═══ SUPPLIED INFORMATION ═══
-- ==== Sys2Proof/Machine/Fields.lean ====
section
/-! DEFINITION. The record tables as Topiary checks them (R135 and the table rules of the chapters): fields with their
reserved bits and ranges, which bit makes a record valid, and the ranges of single objects that have a rule of their own. -/
namespace Sys2Proof.Machine
open Sys2Proof

/-- What a range makes of a value: in it, moved into it, or rejected with a reason of R427. -/
inductive Verdict where
  | ok
  | clamp (v : Nat)
  | rej (reason : Nat)
  deriving DecidableEq, Repr

/-- A range: over the configuration that would result, the record's number, the record with the fields checked before,
and the value. -/
abbrev Chk := Cf → Nat → Bytes → Nat → Verdict

/-- A field of a record: its place, its reserved bits, those that are cleared only while the record is not valid, its
range. -/
structure Fld where
  off   : Nat
  len   : Nat
  clear : Nat
  off0  : Nat
  chk   : Chk

/-- A table: record size, when a record is valid, its fields in the order they are checked. -/
structure Tab where
  size   : Nat
  valid  : Cf → Nat → Bytes → Bool
  fields : List Fld

/-! ## Ranges -/

def inRange (lo hi v : Nat) : Bool := lo ≤ v && v ≤ hi
def cAny : Chk := fun _ _ _ _ => .ok
def rejUnless (b : Bool) : Verdict := if b then .ok else .rej 3
def cRej (lo hi : Nat) : Chk := fun _ _ _ v => rejUnless (inRange lo hi v)
def clampTo (lo hi v : Nat) : Verdict := if v < lo then .clamp lo else if hi < v then .clamp hi else .ok
def cClamp (lo hi : Nat) : Chk := fun _ _ _ v => clampTo lo hi v
/-- A signed field of four bytes. -/
def cSigned (lim : Nat) : Chk := fun _ _ _ v =>
  let i := signedOf 4 v
  if i < -(lim : Int) then .clamp (2 ^ 32 - lim) else if (lim : Int) < i then .clamp lim else .ok
/-- A binary32 field: not a NaN, and in the range (R406). -/
def cF32 (p : F32 → Bool) : Chk := fun _ _ _ v => let x := BitVec.ofNat 32 v; rejUnless (!(n32 x).isNan && p x)
def f32pos (x : F32) : Bool := f32lt 0#32 x
def f32nonneg (x : F32) : Bool := f32le 0#32 x
/-- An instance number below a total, absent when it is at or beyond the part's count (R4, R6). -/
def inst (total count v : Nat) : Verdict := if total ≤ v then .rej 3 else if count ≤ v then .rej 4 else .ok
def slotCount (v : Nat) : Nat := byPart v 8192 4096 2048
def cSlot : Chk := fun c _ _ v => inst 8192 (slotCount c.v) v
/-- A slot in bits 12 to 0 that is used when bit 15 is set. -/
def cUseSlot : Chk := fun c _ _ v => if bit v 15 then inst 8192 (slotCount c.v) (v % 8192) else .ok
/-- A port mask: absent bits cleared, none left rejected. -/
def portMask (v x : Nat) : Verdict :=
  let y := x % 2 ^ byPart v 6 6 4
  if y = 0 then .rej 3 else if y = x then .ok else .clamp y
/-- A first number with the count in another field: both within the total, and present. -/
def firstCount (total count lo hi first n : Nat) : Verdict :=
  if !(inRange lo hi n && first + n ≤ total) then .rej 3 else if count < first + n then .rej 4 else .ok

/-! ## Fields -/

def fld (off len clear : Nat) (chk : Chk) : Fld := ⟨off, len, clear, clear, chk⟩
/-- A reserved field. -/
def fRes (off len : Nat) : Fld := fld off len (256 ^ len - 1) cAny
def fAny (off len : Nat) : Fld := fld off len 0 cAny
/-- A field whose reserved bits make a valid record fall out of range. -/
def fStrict (off len reserved : Nat) (chk : Chk) : Fld := ⟨off, len, 0, reserved, fun c r b v => if v.land reserved != 0 then .rej 3 else chk c r b v⟩

def bit0 (_ : Cf) (_ : Nat) (b : Bytes) : Bool := bit (field b 0 1) 0
def bit15 (_ : Cf) (_ : Nat) (b : Bytes) : Bool := bit (field b 0 2) 15
def always (_ : Cf) (_ : Nat) (_ : Bytes) : Bool := true

/-! ## The chapters' tables -/

/-- Stream contexts (R135). -/
def tabCtx : Tab := ⟨32, bit0,
  [ fld 0 1 0xE0 cAny, fld 1 1 0 (cRej 0 2), fld 2 2 0 (cRej 1 65534),
    fld 4 4 0 (fun _ _ b v => rejUnless (!(v = 0 && field b 1 1 = 1))), fld 8 2 0 (fun _ _ b v => rejUnless (!(v = 0 && field b 1 1 = 1))),
    fld 10 2 0 (fun c _ b v => rejUnless (field b 1 1 != 0 || listens c v)),
    fld 12 1 0 (fun c _ b v => if field b 1 1 = 0 then portMask c.v v else .ok), fld 13 1 0 (cRej 0 1),
    fld 14 2 0 (fun c _ _ v => inst 8192 (slotCount c.v) v),
    fld 16 1 0 (fun c _ b v => firstCount 8192 (slotCount c.v) 1 32 (field b 14 2) v), fRes 17 1,
    fld 18 2 0 (fun c _ b v => if field b 1 1 != 2 then .ok else if 255 < v then .rej 3 else
      firstCount 256 (byPart c.v 256 128 64) 1 32 v (field b 16 1)), fRes 20 12 ]⟩

/-- Sampled-value streams (R151). -/
def tabSv : Tab := ⟨64, bit0,
  [ fld 0 1 0xFC cAny, fld 1 1 0 (cRej 0 3), fld 2 2 0 (cRej 0x4000 0x7FFF), fld 4 6 0 (fun _ _ _ v => rejUnless (!bit v 40)), fRes 10 2, fAny 12 4,
    fld 16 2 0 (fun c _ _ v => inst 1024 (byPart c.v 1024 512 256) v),
    fld 18 1 0 (fun c _ b v => firstCount 1024 (byPart c.v 1024 512 256) 1 24 (field b 16 2) v), fld 19 1 0 (cClamp 0 8), fld 20 4 0 (cClamp 0 100000),
    fld 24 36 0 (fun _ _ b _ => rejUnless (field b 24 1 != 0 && field b 59 1 = 0)), fRes 60 4 ]⟩

/-- A map record of an angle, a frequency or a digital word, which takes neither the negate bit nor a scale (R157; for angles log
entry 190). -/
def plainKind (b : Bytes) : Bool := [1, 4, 7].contains (field b 4 2 / 4096)
/-- The signal map (R155, R150). -/
def tabMap : Tab := ⟨16, bit15,
  [ fStrict 0 2 0x7000 (fun c _ _ v => inst 4096 (byPart c.v 4096 2048 1024) (v % 4096) |> fun r => if r = .ok then rejUnless (ctxValid c (v % 4096)) else r),
    fld 2 1 0 (fun c _ b v => rejUnless (v < ctxF c (field b 0 2 % 4096) 16 1)), fld 4 2 0 (cRej 0 0x7FFF),
    fld 3 1 0xFE (fun _ _ b v => if plainKind b && bit v 0 then .clamp (v - 1) else .ok), fld 6 2 0 cSlot,
    fld 8 4 0 (fun c r b v => match cF32 (fun x => f32finite x && x.toNat % 2 ^ 31 != 0) c r b v with
      | .ok => if plainKind b && v != 0x3F800000 then .clamp 0x3F800000 else .ok
      | x => x), fld 12 2 0xFE00 cAny, fRes 14 2 ]⟩

/-- The largest divisor of `rate` up to a number. -/
def divisorUpTo (rate top : Nat) : Nat := ((span 1 (top + 1)).filter (fun d => rate % d = 0)).foldl max 1

/-- The decimation factor by R170. -/
def decimation (rate m : Nat) : Verdict :=
  let top := min m 64
  let y := if rate = 0 then top else divisorUpTo rate top
  if m = 0 then .rej 3 else if y = m then .ok else .clamp y
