/-- CONFIRM. Of a confirmation and a window end in the same millisecond, the record written first stands. -/
def confirm (x : Session) (_n : Nat) (s0 : State) : Nat × State :=
  let s := if s0.justRanOut then keepMode s0 else s0
  let u := s.upd
  if s0.power.failState != 0 then (stBusy, s0)
  else if u.state != 4 || (u.leaving != 0 && !s0.justRanOut) || (u.settings = 2 && !u.committed) then (stRejected, s0)
  else
    let goal := match u.banks[u.running]? with | some k => mVersion k.manifest | none => 0
    let at_ := if s.holds x then s.elapsed else u.holderAt
    let s1 := writeRecord 2 u.running (s.setUpd { u with other := none, secGoal := max u.secVer goal, state := 0, trialEnd := none, leaving := 0, holderAt := at_ })
    let s2 := count 0xB080 7 (setBank u.running (fun k => { k with state := 3 }) s1)
    (stOk, if s2.upd.secVer < goal then s2 else raise 0xE4 0 s2.upd.secVer s2)
def execConfirm (dt : Nat) (m : Msg) (v : List (BitVec 8)) (s : State) : Host.Outcome State Fault Refusal := .next (s.act [.events, .stats, .request, .sessions, .upd, .keyPort] dt (onWrite m 0xB000 8 v confirm))

/-- SECURITY_VERSION_STEP: one step of the count; EV_UPD_CONFIRMED follows the last. -/
def securityStep (s : State) : State :=
  if s.upd.secVer < s.upd.secGoal && s.power.failState = 0 then
    let s1 := s.setUpd { s.upd with secVer := s.upd.secVer + 1 }
    if s1.upd.secVer = s1.upd.secGoal then raise 0xE4 0 s1.upd.secVer s1 else s1
  else s
def execSecurityVersionStep (dt : Nat) (s : State) : Host.Outcome State Fault Refusal := .next (s.act [.events, .upd] dt securityStep)

/-- A fall-back whose outputs have stopped: the journals, the FALLBACK record, the start. -/
def fallBack (s : State) : State :=
  if s.upd.leaving != 0 && !s.mode.cur.forms && s.mode.pend.isNone && s.power.failState = 0 then
    let s1 := journalTime (journalFlush s)
    let u := s1.upd
    let s2 := writeRecord 3 u.running (s1.setUpd { u with state := 0, trialEnd := none, fellBack := u.leaving, leaving := 0 })
    beginStart 6 false (setBank u.running (fun k => { k with state := 2 }) s2)
  else s

/-- A fall-back begins: 1 the window ran out, 2 by request. -/
def beginFallBack (why : Nat) (s : State) : State := fallBack (leaveMode 6 (s.setUpd { s.upd with leaving := why }))

/-- REJECT_TRIAL. -/
def rejectTrial (_x : Session) (_n : Nat) (s : State) : Nat × State :=
  if s.power.failState != 0 then (stBusy, s)
  else if s.upd.state != 4 || s.upd.leaving != 0 then (stRejected, s)
  else (stOk, beginFallBack 2 s)
def execRejectTrial (dt : Nat) (m : Msg) (v : List (BitVec 8)) (s : State) : Host.Outcome State Fault Refusal :=
  .next (s.act [.events, .stats, .power, .request, .journal, .sessions, .upd, .records, .recFlash, .keyPort] dt (onWrite m 0xB000 9 v rejectTrial))
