-- ==== Sys2Proof/Certificates/Slice0/Obligations.lean ====
section
/-! DEFINITION. The statements about the CZ4096, family by family. `s.tick dt` is the state once the clock has run for `dt` ns;
a command of a running device acts on it. Where a statement speaks of an open value it holds for every value. -/
open Sys2Proof Sys2Proof.Machine

/-! ## Osrider sessions (R411 to R434) -/

/-- The timers of a session (R416, R417, R419, R428), each once its time has passed. A session without a message for the time at
0x1050.03 ends with EV_OSR_SESSION, and so does one 60 s after its re-key fell due; no other session changes. A re-key falls due
when the interval at 0x1050.06 has run out, or after 2^30 messages in either direction, whichever comes first. The key before
the last REKEY goes at the end of its time, a snapshot 10 s after its last read. A staging area that is not frozen is discarded
after the time at 0x1050.02 without a message, counted at 0x1080.06 and told with EV_STAGE_ABANDONED; the configuration stays.
A source address is heard again when its lock-out ends, and no other lock-out changes. -/
def Obligations.SessionTimersAct : Prop :=
  (∀ (dt sid : Nat) (s : State) (x : Session), s.runs = true → s.session sid = some x →
    x.lastAt + s.cf.u 0x1050 3 0 2 * 1000000000 ≤ s.elapsed + dt →
    ∃ t, exec (.sessionIdleTimeout dt sid) s = .next t ∧ t.session sid = none ∧ (∀ j, j ≠ sid → t.session j = s.session j) ∧ Latched t 0x0A (sid % 65536)) ∧
  (∀ (dt sid : Nat) (s : State) (x : Session) (at_ : Nat), s.runs = true → s.session sid = some x → x.dueAt = some at_ → at_ + 60000000000 ≤ s.elapsed + dt →
    ∃ t, exec (.rekeyDeadline dt sid) s = .next t ∧ t.session sid = none ∧ (∀ j, j ≠ sid → t.session j = s.session j) ∧ Latched t 0x0A (sid % 65536)) ∧
  (∀ (dt sid : Nat) (s : State) (x : Session), s.runs = true → s.session sid = some x → x.anon = false → x.dueAt = none →
    x.keyAt + s.cf.u 0x1050 6 0 4 * 1000000000 ≤ s.elapsed + dt → x.rx < 2 ^ 30 → x.tx < 2 ^ 30 →
    exec (.rekeyDue dt sid) s = .next ((s.tick dt).setSession { x with dueAt := some (x.keyAt + s.cf.u 0x1050 6 0 4 * 1000000000) })) ∧
  (∀ (dt sid : Nat) (s : State) (x : Session) (at_ : Nat), s.runs = true → s.session sid = some x → x.oldUntil = some at_ → at_ ≤ s.elapsed + dt →
    exec (.oldKeyExpire dt sid) s = .next ((s.tick dt).setSession { x with oldUntil := none, oldKey := none, oldSeen := [], oldHi := 0 })) ∧
  (∀ (dt sid : Nat) (s : State) (x : Session) (p : Snapshot), s.runs = true → s.session sid = some x → x.snap = some p → p.readAt + 10000000000 ≤ s.elapsed + dt →
    exec (.snapshotExpire dt sid) s = .next ((s.tick dt).setSession { x with snap := none })) ∧
  (∀ (dt sid : Nat) (s : State) (x : Session) (a : Staging), s.runs = true → s.session sid = some x → x.stage = some a → a.frozen = false →
    a.lastAt + s.cf.u 0x1050 2 0 2 * 1000000000 ≤ s.elapsed + dt →
    ∃ t, exec (.stagingTimeout dt sid) s = .next t ∧ t.session sid = some { x with stage := none } ∧ t.ctr 0x1080 6 = min (s.ctr 0x1080 6 + 1) ctrMax ∧
      t.cfg = s.cfg ∧ Latched t 0x09 (sid % 65536)) ∧
  (∀ (dt ip at_ : Nat) (s : State), s.runs = true → Table.find s.osr.lockouts ip = some at_ → at_ ≤ s.elapsed + dt →
    ∃ t, exec (.authLockoutEnd dt ip) s = .next t ∧ Table.find t.osr.lockouts ip = none ∧ (∀ j, j ≠ ip → Table.find t.osr.lockouts j = Table.find s.osr.lockouts j)) ∧
  (∀ (dt sid : Nat) (s : State) (x : Session), s.runs = true → s.session sid = some x → x.anon = false → x.dueAt = none → (2 ^ 30 ≤ x.rx ∨ 2 ^ 30 ≤ x.tx) →
    exec (.rekeyDue dt sid) s = .next ((s.tick dt).setSession { x with dueAt := some (min (x.keyAt + s.cf.u 0x1050 6 0 4 * 1000000000) (s.elapsed + dt)) }))
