@[simp] theorem State.setDin_same (s : State) (d : Nat) (x : Din) :
    (s.setDin d x).pending = s.pending ∧ (s.setDin d x).variant = s.variant ∧ (s.setDin d x).freeCount = s.freeCount ∧ (s.setDin d x).stats = s.stats ∧ (s.setDin d x).sticky = s.sticky ∧ (s.setDin d x).ev = s.ev ∧ (s.setDin d x).pace = s.pace ∧ (s.setDin d x).power = s.power ∧ (s.setDin d x).mode = s.mode ∧ (s.setDin d x).rst = s.rst ∧ (s.setDin d x).jrn = s.jrn ∧ (s.setDin d x).time = s.time ∧ (s.setDin d x).cfg = s.cfg ∧ (s.setDin d x).osr = s.osr ∧ (s.setDin d x).store = s.store ∧ (s.setDin d x).sched = s.sched ∧ (s.setDin d x).port = s.port ∧ (s.setDin d x).bus = s.bus ∧ (s.setDin d x).ing = s.ing ∧ (s.setDin d x).chain = s.chain ∧ (s.setDin d x).align = s.align ∧ (s.setDin d x).hr = s.hr ∧ (s.setDin d x).alm = s.alm ∧ (s.setDin d x).key = s.key ∧ (s.setDin d x).osc = s.osc ∧ (s.setDin d x).isl = s.isl ∧ (s.setDin d x).cop = s.cop ∧ (s.setDin d x).upd = s.upd ∧ (s.setDin d x).rec_ = s.rec_ ∧ (s.setDin d x).mon = s.mon ∧ (s.setDin d x).jtag = s.jtag :=
  ⟨rfl, rfl, rfl, rfl, rfl, rfl, rfl, rfl, rfl, rfl, rfl, rfl, rfl, rfl, rfl, rfl, rfl, rfl, rfl, rfl, rfl, rfl, rfl, rfl, rfl, rfl, rfl, rfl, rfl, rfl, rfl⟩

@[simp] theorem State.setGrp_same (s : State) (g : Nat) (x : GroupA) :
    (s.setGrp g x).pending = s.pending ∧ (s.setGrp g x).variant = s.variant ∧ (s.setGrp g x).freeCount = s.freeCount ∧ (s.setGrp g x).stats = s.stats ∧ (s.setGrp g x).sticky = s.sticky ∧ (s.setGrp g x).ev = s.ev ∧ (s.setGrp g x).pace = s.pace ∧ (s.setGrp g x).power = s.power ∧ (s.setGrp g x).mode = s.mode ∧ (s.setGrp g x).rst = s.rst ∧ (s.setGrp g x).jrn = s.jrn ∧ (s.setGrp g x).time = s.time ∧ (s.setGrp g x).cfg = s.cfg ∧ (s.setGrp g x).osr = s.osr ∧ (s.setGrp g x).store = s.store ∧ (s.setGrp g x).sched = s.sched ∧ (s.setGrp g x).port = s.port ∧ (s.setGrp g x).bus = s.bus ∧ (s.setGrp g x).ing = s.ing ∧ (s.setGrp g x).chain = s.chain ∧ (s.setGrp g x).align = s.align ∧ (s.setGrp g x).hr = s.hr ∧ (s.setGrp g x).alm = s.alm ∧ (s.setGrp g x).key = s.key ∧ (s.setGrp g x).osc = s.osc ∧ (s.setGrp g x).isl = s.isl ∧ (s.setGrp g x).cop = s.cop ∧ (s.setGrp g x).upd = s.upd ∧ (s.setGrp g x).rec_ = s.rec_ ∧ (s.setGrp g x).mon = s.mon ∧ (s.setGrp g x).jtag = s.jtag :=
  ⟨rfl, rfl, rfl, rfl, rfl, rfl, rfl, rfl, rfl, rfl, rfl, rfl, rfl, rfl, rfl, rfl, rfl, rfl, rfl, rfl, rfl, rfl, rfl, rfl, rfl, rfl, rfl, rfl, rfl, rfl, rfl⟩

@[simp] theorem State.setUnit_same (s : State) (u : Nat) (x : UnitT) :
    (s.setUnit u x).pending = s.pending ∧ (s.setUnit u x).variant = s.variant ∧ (s.setUnit u x).freeCount = s.freeCount ∧ (s.setUnit u x).stats = s.stats ∧ (s.setUnit u x).sticky = s.sticky ∧ (s.setUnit u x).ev = s.ev ∧ (s.setUnit u x).pace = s.pace ∧ (s.setUnit u x).power = s.power ∧ (s.setUnit u x).mode = s.mode ∧ (s.setUnit u x).rst = s.rst ∧ (s.setUnit u x).jrn = s.jrn ∧ (s.setUnit u x).time = s.time ∧ (s.setUnit u x).cfg = s.cfg ∧ (s.setUnit u x).osr = s.osr ∧ (s.setUnit u x).store = s.store ∧ (s.setUnit u x).sched = s.sched ∧ (s.setUnit u x).port = s.port ∧ (s.setUnit u x).bus = s.bus ∧ (s.setUnit u x).ing = s.ing ∧ (s.setUnit u x).chain = s.chain ∧ (s.setUnit u x).align = s.align ∧ (s.setUnit u x).hr = s.hr ∧ (s.setUnit u x).alm = s.alm ∧ (s.setUnit u x).key = s.key ∧ (s.setUnit u x).osc = s.osc ∧ (s.setUnit u x).isl = s.isl ∧ (s.setUnit u x).cop = s.cop ∧ (s.setUnit u x).upd = s.upd ∧ (s.setUnit u x).rec_ = s.rec_ ∧ (s.setUnit u x).mon = s.mon ∧ (s.setUnit u x).jtag = s.jtag :=
  ⟨rfl, rfl, rfl, rfl, rfl, rfl, rfl, rfl, rfl, rfl, rfl, rfl, rfl, rfl, rfl, rfl, rfl, rfl, rfl, rfl, rfl, rfl, rfl, rfl, rfl, rfl, rfl, rfl, rfl, rfl, rfl⟩

@[simp] theorem State.setRdr_same (s : State) (r : Nat) (x : Reader) :
    (s.setRdr r x).pending = s.pending ∧ (s.setRdr r x).variant = s.variant ∧ (s.setRdr r x).freeCount = s.freeCount ∧ (s.setRdr r x).stats = s.stats ∧ (s.setRdr r x).sticky = s.sticky ∧ (s.setRdr r x).ev = s.ev ∧ (s.setRdr r x).pace = s.pace ∧ (s.setRdr r x).power = s.power ∧ (s.setRdr r x).mode = s.mode ∧ (s.setRdr r x).rst = s.rst ∧ (s.setRdr r x).jrn = s.jrn ∧ (s.setRdr r x).time = s.time ∧ (s.setRdr r x).cfg = s.cfg ∧ (s.setRdr r x).osr = s.osr ∧ (s.setRdr r x).store = s.store ∧ (s.setRdr r x).sched = s.sched ∧ (s.setRdr r x).port = s.port ∧ (s.setRdr r x).bus = s.bus ∧ (s.setRdr r x).ing = s.ing ∧ (s.setRdr r x).chain = s.chain ∧ (s.setRdr r x).align = s.align ∧ (s.setRdr r x).hr = s.hr ∧ (s.setRdr r x).alm = s.alm ∧ (s.setRdr r x).key = s.key ∧ (s.setRdr r x).osc = s.osc ∧ (s.setRdr r x).isl = s.isl ∧ (s.setRdr r x).cop = s.cop ∧ (s.setRdr r x).upd = s.upd ∧ (s.setRdr r x).rec_ = s.rec_ ∧ (s.setRdr r x).mon = s.mon ∧ (s.setRdr r x).jtag = s.jtag :=
  ⟨rfl, rfl, rfl, rfl, rfl, rfl, rfl, rfl, rfl, rfl, rfl, rfl, rfl, rfl, rfl, rfl, rfl, rfl, rfl, rfl, rfl, rfl, rfl, rfl, rfl, rfl, rfl, rfl, rfl, rfl, rfl⟩

@[simp] theorem State.setLine_same (s : State) (l : Nat) (x : Line) :
    (s.setLine l x).pending = s.pending ∧ (s.setLine l x).variant = s.variant ∧ (s.setLine l x).freeCount = s.freeCount ∧ (s.setLine l x).stats = s.stats ∧ (s.setLine l x).sticky = s.sticky ∧ (s.setLine l x).ev = s.ev ∧ (s.setLine l x).pace = s.pace ∧ (s.setLine l x).power = s.power ∧ (s.setLine l x).mode = s.mode ∧ (s.setLine l x).rst = s.rst ∧ (s.setLine l x).jrn = s.jrn ∧ (s.setLine l x).time = s.time ∧ (s.setLine l x).cfg = s.cfg ∧ (s.setLine l x).osr = s.osr ∧ (s.setLine l x).store = s.store ∧ (s.setLine l x).sched = s.sched ∧ (s.setLine l x).port = s.port ∧ (s.setLine l x).acq = s.acq ∧ (s.setLine l x).ing = s.ing ∧ (s.setLine l x).chain = s.chain ∧ (s.setLine l x).align = s.align ∧ (s.setLine l x).hr = s.hr ∧ (s.setLine l x).alm = s.alm ∧ (s.setLine l x).key = s.key ∧ (s.setLine l x).osc = s.osc ∧ (s.setLine l x).isl = s.isl ∧ (s.setLine l x).cop = s.cop ∧ (s.setLine l x).upd = s.upd ∧ (s.setLine l x).rec_ = s.rec_ ∧ (s.setLine l x).mon = s.mon ∧ (s.setLine l x).jtag = s.jtag :=
  ⟨rfl, rfl, rfl, rfl, rfl, rfl, rfl, rfl, rfl, rfl, rfl, rfl, rfl, rfl, rfl, rfl, rfl, rfl, rfl, rfl, rfl, rfl, rfl, rfl, rfl, rfl, rfl, rfl, rfl, rfl, rfl⟩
═══
WORK INSTRUCTION: When the line with "of R427. -/" is reached in the data above, begin copying, and stop after the line with "deriving DecidableEq, Repr"; copy each line exactly, both ends included.

EXPECTED ANSWER:
/-- What a range makes of a value: in it, moved into it, or rejected with a reason of R427. -/
inductive Verdict where
  | ok
  | clamp (v : Nat)
  | rej (reason : Nat)
  deriving DecidableEq, Repr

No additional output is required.